Pharmaceutical companies incur costs at various stages before marketing their product, including investigation costs, FDA filing fees, and legal fees. To market a generic version of an already approved drug, the maker of that generic drug must submit an abbreviated new drug application (ANDA) to the FDA. It’s no secret pharmaceutical companies are faced with immense patent litigation costs, as the filing of an ANDA is considered a technical act of infringement under the Patents Act. The Act requires the patentee pioneer drug manufacturer to file suit within a prescribed number of days of the ANDA filing. The treatment of these expenses, whether deductible or capitalized, is the subject of many IRS examinations. A recent legal advice issued by field attorneys (LAFA) issued by the IRS outlines the facts and circumstances considered when ruling on the proper treatment of similar expenses incurred by a pharmaceutical company.

Background

The IRS concluded in LAFA 20114901F[1] and reaffirmed in AM 2014-006[2], that FDA abbreviated new drug applications (ANDAs) are franchises, the costs of which are capitalizable under section 263(a)[3] and amortizable under section 197. Moreover, when the taxpayer that files the ANDA settles a patent infringement lawsuit based on the ANDA application, the fees incurred to defend the suit should be capitalized subject to section section 263A, rather than deducted as ordinary business expenses under section 162. AM 2014-006 also discussed the treatment of expenditures from taxpayer that claims the ANDA violates their patent.
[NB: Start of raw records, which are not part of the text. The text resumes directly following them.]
-- ==== Sys2Proof/Machine/Flags.lean ====
section
/-! DEFINITION. The status byte (R13) and every flag computation of the instruction set (R8, R104 to R123). A computation gives
the result byte and the flags after it. -/

namespace Sys2Proof.Machine

/-- `toByte(P)` (R13). -/
def Flags.toByte (p : Flags) : Byte := byteOfBits p.n p.v p.u p.b p.d p.i p.z p.c

/-- `fromByte(b)` (R13). -/
def Flags.fromByte (b : Byte) : Flags where
  c := b.getLsbD 0
  z := b.getLsbD 1
  i := b.getLsbD 2
  d := b.getLsbD 3
  b := b.getLsbD 4
  u := b.getLsbD 5
  v := b.getLsbD 6
  n := b.getLsbD 7

/-- `SetZN(v)` (R8). -/
def Flags.setZN (v : Byte) (p : Flags) : Flags := { p with z := v == 0, n := v.getLsbD 7 }

/-- A result byte and the flags after it. -/
structure Alu where
  value : Byte
  flags : Flags
  deriving DecidableEq, Repr

/-- Z and N of ADC and SBC: kept when the decimal flag is set (R105, R106, D36). -/
def Flags.setZNUnlessDecimal (v : Byte) (p : Flags) : Flags := if p.d then p else p.setZN v

/-- ADC (R105): the sum as a natural number, then its low 8 bits. -/
def adcResult (a m : Byte) (p : Flags) : Alu :=
  let sum := a.toNat + m.toNat + bit p.c
  let res := BitVec.ofNat 8 sum
  let ovf := ((a ^^^ res) &&& (m ^^^ res) &&& 0x80) != 0
  ⟨res, Flags.setZNUnlessDecimal res { p with c := decide (sum > 0xFF), v := ovf }⟩

/-- SBC (R106): the difference as an integer, then its residue modulo 256. -/
def sbcResult (a m : Byte) (p : Flags) : Alu :=
  let temp : Int := (a.toNat : Int) - (m.toNat : Int) - (1 - (bit p.c : Int))
  let res := BitVec.ofInt 8 temp
  let ovf := ((a ^^^ res) &&& ((m ^^^ 0xFF) ^^^ res) &&& 0x80) != 0
  ⟨res, Flags.setZNUnlessDecimal res { p with c := decide (temp ≥ 0), v := ovf }⟩

/-- The compare family (R111 to R113): carry when no borrow, Z and N of the difference; no result is stored. -/
def compareFlags (r m : Byte) (p : Flags) : Flags :=
  Flags.setZN (r - m) { p with c := decide (m.toNat ≤ r.toNat) }

/-- BIT (R110): Z of `A & m`, V and N from `m`. -/
def bitFlags (a m : Byte) (p : Flags) : Flags :=
  { p with z := a &&& m == 0, v := m.getLsbD 6, n := m.getLsbD 7 }

/-- A byte result that sets Z and N and no other flag. -/
def plainResult (r : Byte) (p : Flags) : Alu := ⟨r, p.setZN r⟩

/-- A shift or rotate: the result, the bit shifted out in C, Z and N of the result (43_shift_rotate.md). -/
def shiftResult (out : Bool) (r : Byte) (p : Flags) : Alu := ⟨r, Flags.setZN r { p with c := out }⟩

/-- ASL (R120). -/
def aslResult (v : Byte) (p : Flags) : Alu := shiftResult (v.getLsbD 7) (v <<< 1) p

/-- LSR (R121). -/
def lsrResult (v : Byte) (p : Flags) : Alu := shiftResult (v.getLsbD 0) (v >>> 1) p

/-- ROL (R122): the old carry enters at bit 0. -/
def rolResult (v : Byte) (p : Flags) : Alu :=
  shiftResult (v.getLsbD 7) ((v <<< 1) ||| BitVec.ofNat 8 (bit p.c)) p

/-- ROR (R123): the old carry enters at bit 7. -/
def rorResult (v : Byte) (p : Flags) : Alu :=
  shiftResult (v.getLsbD 0) ((v >>> 1) ||| (BitVec.ofNat 8 (bit p.c) <<< 7)) p

/-- INC (R114) and the register increments. -/
def incResult (v : Byte) (p : Flags) : Alu := plainResult (v + 1) p

/-- DEC (R115) and the register decrements. -/
def decResult (v : Byte) (p : Flags) : Alu := plainResult (v - 1) p

end Sys2Proof.Machine
end

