-- ==== Sys2Proof/Machine/Core.lean ====
section
/-! DEFINITION. The machine as the host runs it. -/

def Sys2Proof.core : Host.Core := { State := Sys2Proof.Machine.State, Fault := Sys2Proof.Machine.Fault, Refusal := Sys2Proof.Machine.Refusal, step := Sys2Proof.Machine.step, reset := Sys2Proof.Machine.State.reset }
end

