-- ==== Sys2Proof/Machine/Console.lean ====
section
/-! DEFINITION. The host's side of the console (R206): constructing it from a cartridge record, unless the record
is rejected (R192, R31, K11), the launch (R194), the
host's two driving moves (R193, R187), and what the host can read. -/

namespace Sys2Proof.Machine

/-- The mapper a record asks for (R206): the baseline fixed-bank mapper, or one of the variants that the spec describes "only as an
extension point" (R3(e), K12), by whatever number tells them apart. The spec gives no mapper a number. -/
inductive MapperType where
  | baseline
  | variant (id : Nat)
  deriving DecidableEq, Repr

/-- The cartridge record that the loader hands over, with the ROM bytes (R206). `programRamPages`, `batteryBackedPrgRam` and
`trainerIncluded` change no rule (R206, D22, K11), so nothing here reads them; `mapperType` decides whether a console is constructed
at all (K11). -/
structure CartridgeRecord where
  programRomPages : Nat
  characterRomPages : Nat
  programRamPages : Nat
  mapperType : MapperType
  mirrorType : Mirror
  batteryBackedPrgRam : Bool
  trainerIncluded : Bool
  programRom : List Byte
  characterRom : List Byte
  deriving DecidableEq, Repr

/-- One draw of everything that R31 leaves open at power-on (`INIT`, R5, D18): the registers and the contents of every RAM. The
samples of the IRQ line to come (R151, log 6) come with it. -/
structure PowerOnDraw where
  a : Byte
  x : Byte
  y : Byte
  sp : Byte
  pc : Word
  p : Flags
  ram : Memory
  vram : Memory
  palette : Memory
  oam : Memory
  prgRam : Memory
  chrRam : Memory
  irqInput : List Bool
  deriving DecidableEq, Repr

/-- The mapper state "created once from the parsed cartridge image" (R192, R28): program ROM its pages' bytes; character memory
its pages' bytes, or drawn RAM when there is no page (R40); PRG-RAM drawn. A ROM shorter than its pages is 0 after its end
(log 3). -/
def CartridgeRecord.cartridge (r : CartridgeRecord) (draw : PowerOnDraw) : Cartridge where
  prg := Memory.ofBytes 0 (r.programRom.take (r.programRomPages * 0x4000))
  chr :=
    if r.characterRomPages = 0 then draw.chrRam
    else Memory.ofBytes 0 (r.characterRom.take (r.characterRomPages * 0x2000))
  prgRam := draw.prgRam
  prgPages := r.programRomPages
  chrPages := r.characterRomPages
  mirror := r.mirrorType

/-- Why a record is rejected before a console is constructed, if it is (R157(a), K11, K12; log 14). -/
def CartridgeRecord.rejection (r : CartridgeRecord) : Option Refusal :=
  match r.mapperType with
  | .variant id => some (.unsupportedMapper id)
  | .baseline => if r.programRomPages = 0 then some .noProgramRom else none

/-- The console at construction with a cartridge that is not rejected (R192): the "power-on" column of R31. -/
def constructed (cfg : Config) (draw : PowerOnDraw) (r : CartridgeRecord) : State where
  a := draw.a
  x := draw.x
  y := draw.y
  sp := draw.sp
  pc := draw.pc
  p := draw.p
  cycles := 0
  pending := none
  fault := none
  diag := []
  ppu := Ppu.afterReset draw.vram draw.palette draw.oam
  ram := draw.ram
  cart := r.cartridge draw
  cfg := cfg
  irqInput := draw.irqInput
  draws := 0

/-- Constructing the console with a cartridge record (R192, R206): refused for a record that is rejected (K11, K12). -/
def powerOn (cfg : Config) (draw : PowerOnDraw) (r : CartridgeRecord) : Result :=
  match r.rejection with
  | some f => .refused f
  | none => .next (constructed cfg draw r)

/-- An outcome, then what follows in its next state. -/
def andThen (o : Result) (f : State → Result) : Result :=
  match o with
  | .next s => f s
  | .fault e => .fault e
  | .refused e => .refused e

/-- The launch of a run (R194): power-on, then one `Reset()`. No instruction runs before that reset (R192). -/
def launch (cfg : Config) (draw : PowerOnDraw) (r : CartridgeRecord) : Result :=
  andThen (powerOn cfg draw r) fun s => .next (consoleReset s)

/-- The draw that `State.reset` takes (log 1, log 2). -/
def PowerOnDraw.named : PowerOnDraw where
  a := 0
  x := 0
  y := 0
  sp := 0
  pc := 0
  p := Flags.atReset
  ram := []
  vram := []
  palette := []
  oam := []
  prgRam := []
  chrRam := []
  irqInput := []

/-- The record of the blank cartridge, `Cartridge.blank` (log 3). -/
def CartridgeRecord.blank : CartridgeRecord where
  programRomPages := 1
  characterRomPages := 1
  programRamPages := 1
  mapperType := .baseline
  mirrorType := .vertical
  batteryBackedPrgRam := false
  trainerIncluded := false
  programRom := []
  characterRom := []

/-- The host's moves on a console it has constructed (R206): `Console.reset()` and `Console.executeCycle()`. There is no other:
"the host never writes CPU, PPU or memory state directly". -/
inductive HostMove where
  | reset | executeCycle
  deriving DecidableEq, Repr

/-- One move of the host (R193, R187). -/
def hostMove (m : HostMove) (s : State) : Result :=
  match m with
  | .reset => .next (consoleReset s)
  | .executeCycle => frameStep s

/-- The host's moves one after another. -/
def hostMoves : List HostMove → State → Result
  | [], s => .next s
  | m :: ms, s => andThen (hostMove m s) (hostMoves ms)

/-- All that a host can do with one record (R192, R194, R206): construct the console, reset it, then any moves. A record that is
rejected has no run (K11). -/
def hostRun (cfg : Config) (draw : PowerOnDraw) (r : CartridgeRecord) (moves : List HostMove) : Result :=
  andThen (launch cfg draw r) (hostMoves moves)

/-- What the host can read, with no effect on the console (R206): the PPU's state, from which pixels are made (R183; all of it,
log 11), and the mapper's RAM buffer byte by byte. -/
structure HostView where
  ppu : Ppu
  mapperRam : List Byte
  deriving DecidableEq, Repr

/-- The host's reading of a console (R206); the buffer has `PRG_RAM_SIZE` bytes (R28). -/
def hostView (s : State) : HostView := ⟨s.ppu, s.cart.prgRam.bytes 8192⟩

end Sys2Proof.Machine
end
In those situation the taxpayer generally has an ordinary necessary expense under section 162.

Discussion

In LAFA 20114901F, the taxpayer, Corporation X, incurred legal fees to defend against a patent infringement lawsuit after it filed ANDAs with the Food and Drug Administration (FDA). The ANDA would have allowed the taxpayer to market and sell its generic versions of certain patented drugs. The taxpayer settled the lawsuit and, as part of the settlement, received licenses to market and sell the generic drugs. On its federal income tax returns, Corporation X asserted that all litigation fees were deductible as ordinary business expenditures under section 162. It stated that section 1.263(a)-4(d)(9) did not apply since Corporation X “did not hold, nor was it seeking title to any intangible as part of the litigation process." The taxpayer also claimed that related fees it incurred for investigating the patents should be deducted.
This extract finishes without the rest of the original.